### REQUIRED ACTION
Reproduce exactly the lines from the top of the records below through the line holding "def State.servedBy (s".

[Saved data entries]
======

/-! ### Physical cores (01 R7, 19 R360) -/

/-- The physical core that a logical core of the full mapping stands for: its own row and column of the 17 columns of its row (01 R7). -/
def homeCore (core : Nat) : Nat := 204 * (core / 192) + 17 * (core % 192 / 16) + core % 16

/-- The physical core of a logical core (01 R7). -/
def State.physOf (s : State) (core : Nat) : Nat := (Tbl.find s.admin.phys core).getD (homeCore core)

/-- The logical cores that a physical core of a cluster serves (01 R7, 19 R360). -/
def State.servedBy (s : State) (cl p : Nat) : List Nat := ((List.range 192).map (192 * cl + ·)).filter (fun i => s.physOf i == p)

/-- The spare physical cores of a cluster: of its 12 rows by 17 columns, those that serve no logical core and are not retired (01 R7). -/
def State.sparesOf (s : State) (cl : Nat) : List Nat :=
  ((List.range 204).map (204 * cl + ·)).filter (fun p => !s.admin.deadPhys.contains p && (s.servedBy cl p).isEmpty)

/-- The physical cores of a cluster that may take a partner: they serve one logical core and are not retired (19 R360). -/
def State.workingOf (s : State) (cl : Nat) : List Nat :=
  ((List.range 204).map (204 * cl + ·)).filter (fun p => !s.admin.deadPhys.contains p && (s.servedBy cl p).length == 1)

/-- A logical core whose physical core is retired is mapped to a spare, with its match table cleared, or, where its cluster has none left,
to the physical core of a partner (01 R7, 11 R210, 18 R353, 19 R360); which one it is, is free (DESIGN CHOICE, log entry 63). -/
def State.remap (s : State) (i : Nat) : State :=
  let spares := s.sparesOf (i / 192)
  let l := if spares = [] then s.workingOf (i / 192) else spares
  let (n, s) := s.choose l.length
  let x := s.core i
  let s := s.setCore i { x with lasting := false, errs := [], matchTab := if spares = [] then x.matchTab else [] }
  match l[n]? with
  | none => s
  | some p => { s with admin := { s.admin with phys := Tbl.put s.admin.phys i p } }

/-- The other logical core on the physical core of a logical core. -/
def State.partnerOf (s : State) (i : Nat) : Option Nat :=
  if s.admin.phys = [] then none else (s.servedBy (i / 192) (s.physOf i)).find? (fun j => j != i)

/-- The physical core of a logical core runs it now, and not its partner (19 R360). -/
def State.onTurn (s : State) (i : Nat) : Bool :=
  match s.partnerOf i with
  | none => true
  | some j => Tbl.get (min i j) s.admin.shared (s.physOf i) == i

/-- The physical core of a running logical core may switch to the partner: the control context has arrived at a halyard episode, the ring
holds a beat, or the core is idle (19 R360). -/
def State.yieldsTurn (s : State) (i : Nat) : Bool :=
  s.episodes.any (fun e => e.arrived.any (fun a => a.1 == i))
    || (match (s.core i).ring with
        | none => false
        | some r => (Tbl.find s.rings r).any (·.running))
    || (List.range 11).all (fun k => (s.ctx i k).life != .live)

/-- Of logical cores that share a physical core, the other one has gone as far as it goes alone too: what waits for both may take place
(19 R360). -/
def State.partnersReady (s : State) (l : List Nat) : Bool :=
  s.admin.phys == [] || l.all (fun i => match s.partnerOf i with
    | none => true
    | some j => s.yieldsTurn j)

/-- A physical core that runs a logical core switches to its partner (19 R360). -/
def State.switchTurn (s : State) (i : Nat) : State :=
  match s.partnerOf i with
  | none => s
  | some j =>
    if s.onTurn i && s.yieldsTurn i then { s with admin := { s.admin with shared := Tbl.put s.admin.shared (s.physOf i) j } } else s

/-! ### Parked frames (06 R105-R108) -/

/-- Element (row, col) of an accumulator. -/
def Core.accAt (x : Core) (row col : Nat) : W32 := Tbl.get 0 x.acc (64 * row + col)

/-- Writes an element, setting the mark of its half-row. -/
def Core.setAcc (x : Core) (row col : Nat) (v : W32) : Core :=
  { x with acc := Tbl.set 0 x.acc (64 * row + col) v, marks := Tbl.set false x.marks (2 * row + col / 32) true }

/-- The 16 registers of a frame parked in a half-row, as 128 bytes. -/
def Core.parkedFrame (x : Core) (row half : Nat) : Nat :=
  layout ((List.range 32).map (fun j => (4 * j, (x.accAt row (32 * half + j)).toNat)))

/-- Writes a frame into a half-row; this sets no mark. -/
def Core.parkFrame (x : Core) (row half v : Nat) : Core :=
  { x with acc := (List.range 32).foldl (fun t j =>
      Tbl.set 0 t (64 * row + 32 * half + j) (BitVec.ofNat 32 (slice v (4 * j) 4))) x.acc }

/-- The slot of frame `d` of a context (18 R337). -/
def State.frameSlot (s : State) (core k d : Nat) : Except (Flt × W64) Nat :=
  match s.vread (s.hwWho core) (s.cimg core k + 8) 8 with
  | .error e => .error e
  | .ok b => .ok (b / 128 * 128 + 128 * d)

/-- Moves the frame of a valid spill map entry to its image slot and zeroes its half-row; a fault on that write kills the
owner (06 R108, 18 R346). -/
def State.evict (s : State) (core n : Nat) : State :=
  let x := s.core core
  let e := (Tbl.get 0 x.spmap n).toNat
  if !bit e 63 then s
  else
    let k := bits e 62 59
    let d := bits e 55 24
    let row := bits e 10 2
    let half := bits e 1 1
    let v := x.parkedFrame row half
    let clear (s : State) : State :=
      let x := s.core core
      let x := x.parkFrame row half 0
      s.setCore core { x with spmap := Tbl.set 0 x.spmap n 0 }
    match s.frameSlot core k d with
    | .error ((c, code), a) => (clear s).killNow core k c.num code a
    | .ok slot =>
      match s.vwrite (s.hwWho core) slot 128 v with
      | .ok s => clear s
      | .error ((c, code), a) => (clear s).killNow core k c.num code a

/-- Before an access to elements: parked frames in their half-rows move out (06 R108). -/
def State.evictAt (s : State) (core row half : Nat) : State :=
  (List.range 32).foldl (fun s n =>
    let e := (Tbl.get 0 (s.core core).spmap n).toNat
    if bit e 63 && bits e 10 2 == row && bits e 1 1 == half then s.evict core n else s) s

/-- Before an access to a region of rows and columns. -/
def State.evictRegion (s : State) (core row0 nrow col0 ncol : Nat) : State :=
  (List.range 32).foldl (fun s n =>
    let e := (Tbl.get 0 (s.core core).spmap n).toNat
    let r := bits e 10 2
    let h := bits e 1 1
    if bit e 63 && decide (row0 ≤ r ∧ r < row0 + nrow) && decide (col0 < 32 * h + 32 ∧ 32 * h < col0 + ncol) then
      s.evict core n
    else s) s

/-! ### Domain change and context start -/

/-- The context that a domain change leaves: nothing of the old one but the count of its entries. -/
def Ctx.cleared (c : Ctx) : Ctx := { Ctx.reset with flow := { Ctx.reset.flow with seq := c.flow.seq } }

/-- A pre-empted context of the core has the ring bound. -/
def State.boundStopped (s : State) (core ring k : Nat) : Bool :=
  s.launch.stopped.any (fun p => p.core == core && ((Tbl.get Ctx.reset p.ctxs k).stream.map (·.ring)) == some ring)

/-- The core passes to a launch of domain `dom`: from another domain, its stores and registers are cleared, after parked
frames have been written to their images (06 R99, R108, 07 R126, 11 R210). A ring that an idle context had bound is bound no more
(DESIGN CHOICE, log entry 51). -/
def State.passDomain (s : State) (core dom : Nat) : State :=
  if (s.core core).lastDom = dom then s
  else
    let s := match (s.core core).ring with
      | none => s
      | some r => s.ringRelease r
    let s := (List.range 32).foldl (fun s n => s.evict core n) s
    let x := s.core core
    let s := s.setCore core { x with
      ctxs := x.ctxs.map (fun p => (p.1, p.2.cleared)), bound := x.bound.filter (fun b => s.boundStopped core b.1 b.2), acc := []
      marks := [], spmap := [], matchTab := [], lastDom := dom, part := none }
    { s with mem := Mem.clear s.mem (lsKey core 0) 0x100000,
             fe := s.fe.filter (fun p => !decide (lsKey core 0 / 8 ≤ p.1 ∧ p.1 < lsKey core 0x100000 / 8)),
             lost := s.lost.filter (fun p => !decide (lsKey core 0 / 64 ≤ p.1 ∧ p.1 < lsKey core 0x100000 / 64)) }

======

### ANSWER BOX
/-! ### Physical cores (01 R7, 19 R360) -/

/-- The physical core that a logical core of the full mapping stands for: its own row and column of the 17 columns of its row (01 R7). -/
def homeCore (core : Nat) : Nat := 204 * (core / 192) + 17 * (core % 192 / 16) + core % 16

/-- The physical core of a logical core (01 R7). -/
def State.physOf (s : State) (core : Nat) : Nat := (Tbl.find s.admin.phys core).getD (homeCore core)

/-- The logical cores that a physical core of a cluster serves (01 R7, 19 R360). -/
def State.servedBy (s : State) (cl p : Nat) : List Nat := ((List.range 192).map (192 * cl + ·)).filter (fun i => s.physOf i == p)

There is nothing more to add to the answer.